> Exercise aim
Once the line containing "and signature. -/" is found in the records below, return it and each following line exactly, up to and including the line containing "serial number. -/", and nothing else.
____
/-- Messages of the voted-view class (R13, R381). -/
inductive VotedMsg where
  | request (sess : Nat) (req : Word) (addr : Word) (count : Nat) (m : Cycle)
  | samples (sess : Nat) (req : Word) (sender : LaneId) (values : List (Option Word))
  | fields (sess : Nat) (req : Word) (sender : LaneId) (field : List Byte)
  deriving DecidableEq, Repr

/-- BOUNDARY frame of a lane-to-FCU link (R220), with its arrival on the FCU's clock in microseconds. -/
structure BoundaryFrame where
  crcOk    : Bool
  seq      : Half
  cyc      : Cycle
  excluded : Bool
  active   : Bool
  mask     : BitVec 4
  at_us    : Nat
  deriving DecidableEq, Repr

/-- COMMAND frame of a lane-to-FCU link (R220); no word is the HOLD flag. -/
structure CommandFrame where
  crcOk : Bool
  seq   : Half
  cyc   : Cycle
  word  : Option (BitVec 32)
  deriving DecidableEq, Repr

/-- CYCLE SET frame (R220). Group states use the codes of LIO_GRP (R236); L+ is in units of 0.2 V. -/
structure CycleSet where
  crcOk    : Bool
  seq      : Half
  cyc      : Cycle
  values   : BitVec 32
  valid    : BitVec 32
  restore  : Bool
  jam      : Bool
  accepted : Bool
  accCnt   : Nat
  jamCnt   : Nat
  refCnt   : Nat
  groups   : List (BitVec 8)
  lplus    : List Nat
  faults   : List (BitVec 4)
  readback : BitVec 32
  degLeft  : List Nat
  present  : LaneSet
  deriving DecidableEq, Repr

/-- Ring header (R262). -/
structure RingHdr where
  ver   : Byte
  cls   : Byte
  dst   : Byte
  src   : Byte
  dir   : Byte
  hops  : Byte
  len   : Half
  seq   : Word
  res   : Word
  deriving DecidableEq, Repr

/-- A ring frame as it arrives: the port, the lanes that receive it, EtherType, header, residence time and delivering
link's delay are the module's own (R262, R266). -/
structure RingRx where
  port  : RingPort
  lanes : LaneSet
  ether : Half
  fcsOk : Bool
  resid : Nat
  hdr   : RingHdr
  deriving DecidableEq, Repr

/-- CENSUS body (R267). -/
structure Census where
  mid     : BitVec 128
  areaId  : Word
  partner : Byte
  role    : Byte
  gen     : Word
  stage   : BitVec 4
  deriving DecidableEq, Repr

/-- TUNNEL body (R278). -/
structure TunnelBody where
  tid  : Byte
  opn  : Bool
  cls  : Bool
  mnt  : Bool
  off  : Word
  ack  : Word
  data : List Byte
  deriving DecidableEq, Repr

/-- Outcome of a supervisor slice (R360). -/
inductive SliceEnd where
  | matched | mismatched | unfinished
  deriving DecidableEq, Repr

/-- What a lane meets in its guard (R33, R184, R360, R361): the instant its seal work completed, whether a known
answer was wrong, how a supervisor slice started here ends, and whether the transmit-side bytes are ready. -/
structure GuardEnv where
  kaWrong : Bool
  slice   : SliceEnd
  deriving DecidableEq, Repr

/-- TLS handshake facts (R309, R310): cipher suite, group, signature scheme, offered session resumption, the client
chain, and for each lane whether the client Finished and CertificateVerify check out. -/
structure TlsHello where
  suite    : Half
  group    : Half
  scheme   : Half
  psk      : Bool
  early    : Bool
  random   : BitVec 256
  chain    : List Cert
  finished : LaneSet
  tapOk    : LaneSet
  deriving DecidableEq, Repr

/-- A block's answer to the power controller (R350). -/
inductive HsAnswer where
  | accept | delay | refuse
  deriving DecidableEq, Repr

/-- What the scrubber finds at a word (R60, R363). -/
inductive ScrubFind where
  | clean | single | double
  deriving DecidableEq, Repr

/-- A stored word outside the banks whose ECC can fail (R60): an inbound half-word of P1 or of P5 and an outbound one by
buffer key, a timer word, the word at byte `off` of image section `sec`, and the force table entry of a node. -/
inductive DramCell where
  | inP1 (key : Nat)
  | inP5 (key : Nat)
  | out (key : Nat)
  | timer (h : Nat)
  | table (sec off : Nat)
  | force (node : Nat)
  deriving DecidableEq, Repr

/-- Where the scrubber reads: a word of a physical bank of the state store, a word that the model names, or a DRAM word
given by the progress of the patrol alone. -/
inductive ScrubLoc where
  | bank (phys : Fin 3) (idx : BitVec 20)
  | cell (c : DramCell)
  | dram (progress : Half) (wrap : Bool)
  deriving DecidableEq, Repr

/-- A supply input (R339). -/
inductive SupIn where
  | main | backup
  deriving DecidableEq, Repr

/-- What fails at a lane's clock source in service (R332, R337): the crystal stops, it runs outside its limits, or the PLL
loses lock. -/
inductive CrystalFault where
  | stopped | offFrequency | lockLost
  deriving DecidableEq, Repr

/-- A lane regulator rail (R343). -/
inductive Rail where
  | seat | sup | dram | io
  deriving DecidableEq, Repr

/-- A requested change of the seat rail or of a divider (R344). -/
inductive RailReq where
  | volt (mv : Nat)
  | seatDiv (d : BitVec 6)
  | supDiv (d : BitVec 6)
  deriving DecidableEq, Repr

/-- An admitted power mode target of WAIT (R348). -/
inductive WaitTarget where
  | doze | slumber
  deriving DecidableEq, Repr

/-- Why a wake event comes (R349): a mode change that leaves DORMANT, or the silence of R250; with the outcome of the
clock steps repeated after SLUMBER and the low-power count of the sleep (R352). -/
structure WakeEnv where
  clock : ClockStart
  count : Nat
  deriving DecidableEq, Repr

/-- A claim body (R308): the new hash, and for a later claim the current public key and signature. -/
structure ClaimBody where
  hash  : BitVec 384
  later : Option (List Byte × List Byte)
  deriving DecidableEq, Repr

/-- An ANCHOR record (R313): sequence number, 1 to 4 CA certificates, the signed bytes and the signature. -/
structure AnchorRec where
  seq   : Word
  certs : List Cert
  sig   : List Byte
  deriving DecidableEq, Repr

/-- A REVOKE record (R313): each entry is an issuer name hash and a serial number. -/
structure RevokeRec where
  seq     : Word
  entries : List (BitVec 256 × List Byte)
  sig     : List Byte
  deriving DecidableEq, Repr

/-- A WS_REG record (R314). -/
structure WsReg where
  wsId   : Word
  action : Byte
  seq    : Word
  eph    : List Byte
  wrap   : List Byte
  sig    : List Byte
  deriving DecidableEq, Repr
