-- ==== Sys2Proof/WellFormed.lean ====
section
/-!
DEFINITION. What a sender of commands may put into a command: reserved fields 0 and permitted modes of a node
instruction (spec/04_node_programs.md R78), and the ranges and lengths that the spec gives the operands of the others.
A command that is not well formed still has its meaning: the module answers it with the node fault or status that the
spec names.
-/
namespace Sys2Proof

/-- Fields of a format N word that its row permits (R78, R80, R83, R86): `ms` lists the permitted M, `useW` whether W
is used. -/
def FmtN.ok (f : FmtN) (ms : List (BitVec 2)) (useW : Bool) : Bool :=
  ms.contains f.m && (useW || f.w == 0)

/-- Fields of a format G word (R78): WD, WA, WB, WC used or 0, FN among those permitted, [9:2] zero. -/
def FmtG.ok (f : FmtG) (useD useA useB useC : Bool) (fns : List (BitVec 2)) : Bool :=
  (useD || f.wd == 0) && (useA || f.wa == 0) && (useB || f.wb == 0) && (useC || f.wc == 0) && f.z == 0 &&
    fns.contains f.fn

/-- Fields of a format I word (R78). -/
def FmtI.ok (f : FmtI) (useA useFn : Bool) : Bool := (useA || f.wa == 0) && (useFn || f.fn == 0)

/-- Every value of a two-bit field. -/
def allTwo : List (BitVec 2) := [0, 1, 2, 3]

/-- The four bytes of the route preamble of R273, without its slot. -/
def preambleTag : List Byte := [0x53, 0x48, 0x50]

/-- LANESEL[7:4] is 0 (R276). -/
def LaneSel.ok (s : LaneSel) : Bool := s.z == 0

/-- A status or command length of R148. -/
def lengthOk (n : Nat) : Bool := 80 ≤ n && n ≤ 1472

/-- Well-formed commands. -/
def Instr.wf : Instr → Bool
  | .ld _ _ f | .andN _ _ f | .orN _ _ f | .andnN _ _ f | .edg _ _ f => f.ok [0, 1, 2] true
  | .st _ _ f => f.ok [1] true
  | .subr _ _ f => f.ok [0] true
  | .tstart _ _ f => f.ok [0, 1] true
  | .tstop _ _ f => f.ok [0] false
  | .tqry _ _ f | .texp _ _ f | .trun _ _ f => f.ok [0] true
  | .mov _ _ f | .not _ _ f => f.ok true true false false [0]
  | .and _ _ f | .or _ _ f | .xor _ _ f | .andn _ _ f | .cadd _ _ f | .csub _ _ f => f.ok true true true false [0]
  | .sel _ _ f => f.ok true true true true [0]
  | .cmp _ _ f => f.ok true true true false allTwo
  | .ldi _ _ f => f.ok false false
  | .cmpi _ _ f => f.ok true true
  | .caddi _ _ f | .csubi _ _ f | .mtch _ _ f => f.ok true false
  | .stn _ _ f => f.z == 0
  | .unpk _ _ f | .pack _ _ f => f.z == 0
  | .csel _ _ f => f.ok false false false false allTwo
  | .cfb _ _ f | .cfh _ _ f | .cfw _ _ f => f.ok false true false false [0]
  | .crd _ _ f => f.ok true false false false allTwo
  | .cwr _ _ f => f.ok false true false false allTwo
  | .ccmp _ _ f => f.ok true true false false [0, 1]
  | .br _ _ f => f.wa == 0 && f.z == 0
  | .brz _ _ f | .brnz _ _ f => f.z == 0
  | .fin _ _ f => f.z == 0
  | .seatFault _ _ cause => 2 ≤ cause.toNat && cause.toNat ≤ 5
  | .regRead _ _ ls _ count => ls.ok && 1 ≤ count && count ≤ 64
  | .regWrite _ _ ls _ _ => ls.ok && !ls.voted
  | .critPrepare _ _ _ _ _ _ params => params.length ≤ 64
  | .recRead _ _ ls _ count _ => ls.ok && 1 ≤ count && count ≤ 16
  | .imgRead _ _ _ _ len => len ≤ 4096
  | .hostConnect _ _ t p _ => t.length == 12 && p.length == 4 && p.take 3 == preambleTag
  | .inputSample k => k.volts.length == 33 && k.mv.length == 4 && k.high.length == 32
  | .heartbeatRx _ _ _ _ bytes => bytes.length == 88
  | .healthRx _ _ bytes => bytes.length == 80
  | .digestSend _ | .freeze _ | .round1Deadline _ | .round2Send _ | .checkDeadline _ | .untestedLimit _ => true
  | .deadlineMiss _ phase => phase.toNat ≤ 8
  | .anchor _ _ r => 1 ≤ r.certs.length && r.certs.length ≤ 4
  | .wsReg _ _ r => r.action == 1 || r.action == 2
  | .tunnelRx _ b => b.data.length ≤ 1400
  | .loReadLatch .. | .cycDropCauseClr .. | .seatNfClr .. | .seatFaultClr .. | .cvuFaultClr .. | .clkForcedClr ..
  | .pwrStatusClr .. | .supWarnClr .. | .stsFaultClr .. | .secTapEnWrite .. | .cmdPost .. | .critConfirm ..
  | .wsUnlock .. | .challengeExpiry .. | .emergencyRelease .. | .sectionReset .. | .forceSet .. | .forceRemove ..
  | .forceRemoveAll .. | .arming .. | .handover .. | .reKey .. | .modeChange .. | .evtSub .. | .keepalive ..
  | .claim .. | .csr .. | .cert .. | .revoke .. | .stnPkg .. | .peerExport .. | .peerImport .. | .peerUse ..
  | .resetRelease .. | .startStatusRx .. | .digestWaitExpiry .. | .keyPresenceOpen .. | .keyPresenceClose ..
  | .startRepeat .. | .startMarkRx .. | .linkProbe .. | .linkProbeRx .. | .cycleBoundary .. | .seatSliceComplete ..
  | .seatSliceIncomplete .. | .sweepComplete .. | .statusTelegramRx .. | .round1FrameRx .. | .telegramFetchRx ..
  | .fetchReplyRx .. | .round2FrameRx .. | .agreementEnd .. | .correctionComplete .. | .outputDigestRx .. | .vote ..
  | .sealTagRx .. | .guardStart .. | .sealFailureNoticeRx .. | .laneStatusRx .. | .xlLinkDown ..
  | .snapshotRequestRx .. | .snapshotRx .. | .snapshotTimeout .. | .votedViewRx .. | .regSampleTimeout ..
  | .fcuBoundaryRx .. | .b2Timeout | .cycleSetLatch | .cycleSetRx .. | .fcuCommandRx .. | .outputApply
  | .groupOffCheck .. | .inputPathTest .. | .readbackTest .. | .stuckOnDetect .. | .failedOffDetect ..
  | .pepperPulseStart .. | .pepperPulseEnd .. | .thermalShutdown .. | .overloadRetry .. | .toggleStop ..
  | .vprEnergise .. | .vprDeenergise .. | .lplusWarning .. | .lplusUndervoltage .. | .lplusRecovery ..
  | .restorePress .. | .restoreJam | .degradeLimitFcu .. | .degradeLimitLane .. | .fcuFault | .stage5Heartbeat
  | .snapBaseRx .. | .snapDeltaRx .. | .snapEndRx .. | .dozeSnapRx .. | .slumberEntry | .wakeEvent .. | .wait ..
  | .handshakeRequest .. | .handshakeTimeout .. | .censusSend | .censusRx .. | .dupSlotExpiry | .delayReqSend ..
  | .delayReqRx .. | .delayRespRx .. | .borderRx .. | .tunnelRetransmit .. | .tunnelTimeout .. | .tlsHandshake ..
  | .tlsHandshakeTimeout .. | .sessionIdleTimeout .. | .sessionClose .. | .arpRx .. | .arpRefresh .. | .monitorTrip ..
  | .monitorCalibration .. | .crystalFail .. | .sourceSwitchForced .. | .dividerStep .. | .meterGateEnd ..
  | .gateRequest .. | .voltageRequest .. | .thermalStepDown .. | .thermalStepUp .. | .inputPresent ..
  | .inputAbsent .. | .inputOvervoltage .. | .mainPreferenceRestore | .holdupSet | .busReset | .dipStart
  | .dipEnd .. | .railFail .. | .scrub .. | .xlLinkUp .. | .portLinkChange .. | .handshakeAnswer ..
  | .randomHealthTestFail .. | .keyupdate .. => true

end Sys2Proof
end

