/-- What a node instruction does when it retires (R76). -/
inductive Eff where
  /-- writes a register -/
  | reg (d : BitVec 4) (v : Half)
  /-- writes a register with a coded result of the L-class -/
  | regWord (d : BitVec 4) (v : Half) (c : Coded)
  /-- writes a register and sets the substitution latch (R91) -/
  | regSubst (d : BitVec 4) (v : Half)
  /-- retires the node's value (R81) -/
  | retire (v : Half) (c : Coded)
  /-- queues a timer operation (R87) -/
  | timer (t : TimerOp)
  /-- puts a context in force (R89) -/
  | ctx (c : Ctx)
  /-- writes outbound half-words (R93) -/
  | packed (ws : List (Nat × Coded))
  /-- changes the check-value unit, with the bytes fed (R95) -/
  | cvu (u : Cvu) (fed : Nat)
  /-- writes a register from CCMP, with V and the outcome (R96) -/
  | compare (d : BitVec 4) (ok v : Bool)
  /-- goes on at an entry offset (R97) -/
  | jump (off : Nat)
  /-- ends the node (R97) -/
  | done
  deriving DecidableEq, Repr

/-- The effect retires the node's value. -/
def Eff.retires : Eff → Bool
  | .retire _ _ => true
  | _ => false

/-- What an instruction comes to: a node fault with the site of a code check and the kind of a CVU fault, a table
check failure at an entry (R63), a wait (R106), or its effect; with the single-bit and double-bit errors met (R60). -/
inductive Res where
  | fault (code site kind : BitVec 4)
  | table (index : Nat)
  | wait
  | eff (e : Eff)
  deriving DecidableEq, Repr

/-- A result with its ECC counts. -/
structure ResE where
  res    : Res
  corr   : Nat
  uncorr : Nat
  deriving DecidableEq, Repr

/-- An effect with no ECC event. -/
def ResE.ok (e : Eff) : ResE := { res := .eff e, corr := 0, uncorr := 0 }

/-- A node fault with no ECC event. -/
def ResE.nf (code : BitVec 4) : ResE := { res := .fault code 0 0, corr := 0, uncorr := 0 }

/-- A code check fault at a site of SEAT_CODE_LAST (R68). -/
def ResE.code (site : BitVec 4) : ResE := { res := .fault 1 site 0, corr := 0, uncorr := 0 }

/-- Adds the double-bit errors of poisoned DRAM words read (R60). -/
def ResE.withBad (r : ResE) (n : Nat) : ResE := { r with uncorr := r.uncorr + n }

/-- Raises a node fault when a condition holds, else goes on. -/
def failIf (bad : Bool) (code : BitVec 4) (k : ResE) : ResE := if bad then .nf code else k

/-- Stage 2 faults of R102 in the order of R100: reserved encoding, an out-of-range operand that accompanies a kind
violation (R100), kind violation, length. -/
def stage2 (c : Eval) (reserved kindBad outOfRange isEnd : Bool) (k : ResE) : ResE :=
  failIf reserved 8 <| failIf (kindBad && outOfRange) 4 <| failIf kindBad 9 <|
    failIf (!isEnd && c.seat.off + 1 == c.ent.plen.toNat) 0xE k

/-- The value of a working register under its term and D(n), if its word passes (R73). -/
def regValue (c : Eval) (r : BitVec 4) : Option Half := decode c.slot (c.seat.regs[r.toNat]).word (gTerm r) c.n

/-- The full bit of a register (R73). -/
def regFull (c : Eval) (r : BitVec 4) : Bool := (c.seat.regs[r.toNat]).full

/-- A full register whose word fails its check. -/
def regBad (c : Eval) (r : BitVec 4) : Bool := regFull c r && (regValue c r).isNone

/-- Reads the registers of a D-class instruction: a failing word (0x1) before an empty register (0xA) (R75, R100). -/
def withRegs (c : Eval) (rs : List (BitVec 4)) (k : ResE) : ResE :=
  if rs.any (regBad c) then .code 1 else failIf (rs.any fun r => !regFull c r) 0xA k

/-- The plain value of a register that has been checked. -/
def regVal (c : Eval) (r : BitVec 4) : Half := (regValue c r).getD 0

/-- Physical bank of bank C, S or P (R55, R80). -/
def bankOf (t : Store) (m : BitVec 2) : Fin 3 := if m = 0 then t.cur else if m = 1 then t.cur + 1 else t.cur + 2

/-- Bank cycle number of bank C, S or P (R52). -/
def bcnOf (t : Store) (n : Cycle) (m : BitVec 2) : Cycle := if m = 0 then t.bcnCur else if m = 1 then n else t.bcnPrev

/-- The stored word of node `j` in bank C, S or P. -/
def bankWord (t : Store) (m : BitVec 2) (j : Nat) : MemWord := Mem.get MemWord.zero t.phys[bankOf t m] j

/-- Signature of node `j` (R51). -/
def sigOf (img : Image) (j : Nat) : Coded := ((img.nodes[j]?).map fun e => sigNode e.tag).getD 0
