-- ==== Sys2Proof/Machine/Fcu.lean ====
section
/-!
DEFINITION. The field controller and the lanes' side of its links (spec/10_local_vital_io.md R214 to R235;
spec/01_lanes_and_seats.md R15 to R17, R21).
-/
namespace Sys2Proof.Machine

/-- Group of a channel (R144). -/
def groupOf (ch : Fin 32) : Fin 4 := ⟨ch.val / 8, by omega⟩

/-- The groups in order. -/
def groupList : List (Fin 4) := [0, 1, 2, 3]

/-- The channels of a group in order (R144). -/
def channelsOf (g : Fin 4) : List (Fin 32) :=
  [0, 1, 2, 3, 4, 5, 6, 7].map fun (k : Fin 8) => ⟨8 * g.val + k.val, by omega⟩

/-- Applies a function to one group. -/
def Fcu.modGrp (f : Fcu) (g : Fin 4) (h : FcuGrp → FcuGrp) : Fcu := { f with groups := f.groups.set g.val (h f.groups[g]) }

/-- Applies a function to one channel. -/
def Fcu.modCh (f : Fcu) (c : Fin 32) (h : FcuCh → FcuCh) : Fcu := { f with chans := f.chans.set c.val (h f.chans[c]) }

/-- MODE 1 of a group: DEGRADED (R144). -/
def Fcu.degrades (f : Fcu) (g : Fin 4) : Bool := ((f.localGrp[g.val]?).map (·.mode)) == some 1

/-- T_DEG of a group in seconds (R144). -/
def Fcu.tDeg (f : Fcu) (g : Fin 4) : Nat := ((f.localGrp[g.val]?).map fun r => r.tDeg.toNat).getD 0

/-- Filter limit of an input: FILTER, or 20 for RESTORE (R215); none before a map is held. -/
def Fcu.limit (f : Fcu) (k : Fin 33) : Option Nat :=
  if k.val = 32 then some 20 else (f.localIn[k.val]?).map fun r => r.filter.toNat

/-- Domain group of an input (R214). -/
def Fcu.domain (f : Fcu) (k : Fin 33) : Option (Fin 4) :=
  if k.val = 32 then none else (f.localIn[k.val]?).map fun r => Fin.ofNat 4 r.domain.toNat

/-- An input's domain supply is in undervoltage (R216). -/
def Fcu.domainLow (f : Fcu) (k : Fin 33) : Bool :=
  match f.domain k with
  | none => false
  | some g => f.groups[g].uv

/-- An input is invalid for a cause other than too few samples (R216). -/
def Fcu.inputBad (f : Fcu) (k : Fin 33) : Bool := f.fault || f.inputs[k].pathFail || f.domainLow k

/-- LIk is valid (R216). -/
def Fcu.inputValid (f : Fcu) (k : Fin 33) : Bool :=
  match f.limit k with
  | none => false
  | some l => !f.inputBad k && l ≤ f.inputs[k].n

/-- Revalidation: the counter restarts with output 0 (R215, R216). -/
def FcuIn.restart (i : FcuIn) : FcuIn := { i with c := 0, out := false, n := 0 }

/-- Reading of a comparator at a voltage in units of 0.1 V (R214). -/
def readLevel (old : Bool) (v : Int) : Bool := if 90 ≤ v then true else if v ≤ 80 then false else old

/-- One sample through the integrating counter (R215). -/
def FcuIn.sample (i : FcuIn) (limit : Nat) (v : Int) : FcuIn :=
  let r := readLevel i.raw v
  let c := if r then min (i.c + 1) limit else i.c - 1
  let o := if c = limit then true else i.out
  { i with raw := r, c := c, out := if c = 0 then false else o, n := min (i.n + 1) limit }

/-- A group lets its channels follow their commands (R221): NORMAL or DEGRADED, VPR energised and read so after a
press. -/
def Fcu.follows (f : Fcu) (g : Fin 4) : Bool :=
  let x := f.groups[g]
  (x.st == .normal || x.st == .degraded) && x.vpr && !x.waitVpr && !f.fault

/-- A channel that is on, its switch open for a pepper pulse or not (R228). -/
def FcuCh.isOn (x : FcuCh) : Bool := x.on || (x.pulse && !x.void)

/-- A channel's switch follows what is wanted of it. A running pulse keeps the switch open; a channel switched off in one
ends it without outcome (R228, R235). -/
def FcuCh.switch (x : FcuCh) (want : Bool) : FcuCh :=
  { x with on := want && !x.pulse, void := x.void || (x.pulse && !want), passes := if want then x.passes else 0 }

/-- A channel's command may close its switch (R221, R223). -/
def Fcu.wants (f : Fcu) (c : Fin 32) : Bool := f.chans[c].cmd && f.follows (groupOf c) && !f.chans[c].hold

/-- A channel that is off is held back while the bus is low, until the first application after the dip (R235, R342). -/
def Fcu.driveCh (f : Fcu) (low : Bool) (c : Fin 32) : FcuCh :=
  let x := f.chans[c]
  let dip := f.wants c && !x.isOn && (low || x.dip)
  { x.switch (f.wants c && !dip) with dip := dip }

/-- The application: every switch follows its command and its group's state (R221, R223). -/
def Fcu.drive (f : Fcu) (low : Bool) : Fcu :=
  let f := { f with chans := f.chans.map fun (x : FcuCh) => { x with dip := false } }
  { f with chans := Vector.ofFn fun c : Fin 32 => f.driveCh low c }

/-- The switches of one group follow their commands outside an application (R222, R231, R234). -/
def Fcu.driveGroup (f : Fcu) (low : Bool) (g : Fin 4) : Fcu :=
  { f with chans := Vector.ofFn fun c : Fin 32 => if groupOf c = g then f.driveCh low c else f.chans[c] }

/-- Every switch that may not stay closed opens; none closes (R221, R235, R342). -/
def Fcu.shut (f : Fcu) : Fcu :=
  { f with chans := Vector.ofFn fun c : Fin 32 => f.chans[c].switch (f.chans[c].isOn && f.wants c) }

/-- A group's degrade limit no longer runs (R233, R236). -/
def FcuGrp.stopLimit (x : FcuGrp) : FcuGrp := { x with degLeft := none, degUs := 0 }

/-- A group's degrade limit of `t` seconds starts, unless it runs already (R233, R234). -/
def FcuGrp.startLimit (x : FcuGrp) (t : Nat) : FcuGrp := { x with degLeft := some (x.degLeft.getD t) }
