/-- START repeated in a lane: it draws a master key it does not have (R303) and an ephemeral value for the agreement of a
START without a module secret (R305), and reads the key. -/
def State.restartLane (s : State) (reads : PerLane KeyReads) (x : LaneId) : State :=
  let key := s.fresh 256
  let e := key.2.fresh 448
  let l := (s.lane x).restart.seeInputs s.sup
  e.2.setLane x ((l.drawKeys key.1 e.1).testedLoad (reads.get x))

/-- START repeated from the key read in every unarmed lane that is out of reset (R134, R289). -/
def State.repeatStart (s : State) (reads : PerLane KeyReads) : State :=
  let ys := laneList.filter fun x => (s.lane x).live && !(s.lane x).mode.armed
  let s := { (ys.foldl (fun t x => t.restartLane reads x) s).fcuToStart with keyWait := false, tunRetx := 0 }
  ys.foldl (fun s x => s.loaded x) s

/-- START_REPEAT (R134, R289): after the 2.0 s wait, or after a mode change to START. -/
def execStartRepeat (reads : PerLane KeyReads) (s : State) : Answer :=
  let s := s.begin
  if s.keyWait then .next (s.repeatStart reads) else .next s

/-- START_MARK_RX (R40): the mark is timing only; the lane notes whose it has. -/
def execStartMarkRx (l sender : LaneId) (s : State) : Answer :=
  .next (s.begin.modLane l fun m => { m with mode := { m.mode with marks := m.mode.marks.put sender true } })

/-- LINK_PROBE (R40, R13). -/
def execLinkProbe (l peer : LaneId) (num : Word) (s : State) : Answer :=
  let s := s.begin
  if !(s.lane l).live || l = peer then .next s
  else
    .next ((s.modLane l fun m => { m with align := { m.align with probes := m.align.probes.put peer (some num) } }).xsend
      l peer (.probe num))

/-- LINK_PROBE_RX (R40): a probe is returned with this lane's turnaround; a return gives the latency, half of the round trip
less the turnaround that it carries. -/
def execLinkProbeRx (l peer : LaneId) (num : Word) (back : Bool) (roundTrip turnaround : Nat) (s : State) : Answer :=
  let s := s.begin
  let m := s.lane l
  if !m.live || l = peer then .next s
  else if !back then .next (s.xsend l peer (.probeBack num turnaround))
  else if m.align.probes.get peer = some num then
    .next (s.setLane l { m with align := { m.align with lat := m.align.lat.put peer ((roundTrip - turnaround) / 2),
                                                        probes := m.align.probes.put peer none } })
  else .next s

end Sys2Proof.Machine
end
____
> Response to the exercise
/-- A claim body (R308): the new hash, and for a later claim the current public key and signature. -/
structure ClaimBody where
  hash  : BitVec 384
  later : Option (List Byte × List Byte)
  deriving DecidableEq, Repr

/-- An ANCHOR record (R313): sequence number, 1 to 4 CA certificates, the signed bytes and the signature. -/
structure AnchorRec where
  seq   : Word
  certs : List Cert
  sig   : List Byte
  deriving DecidableEq, Repr

/-- A REVOKE record (R313): each entry is an issuer name hash and a serial number. -/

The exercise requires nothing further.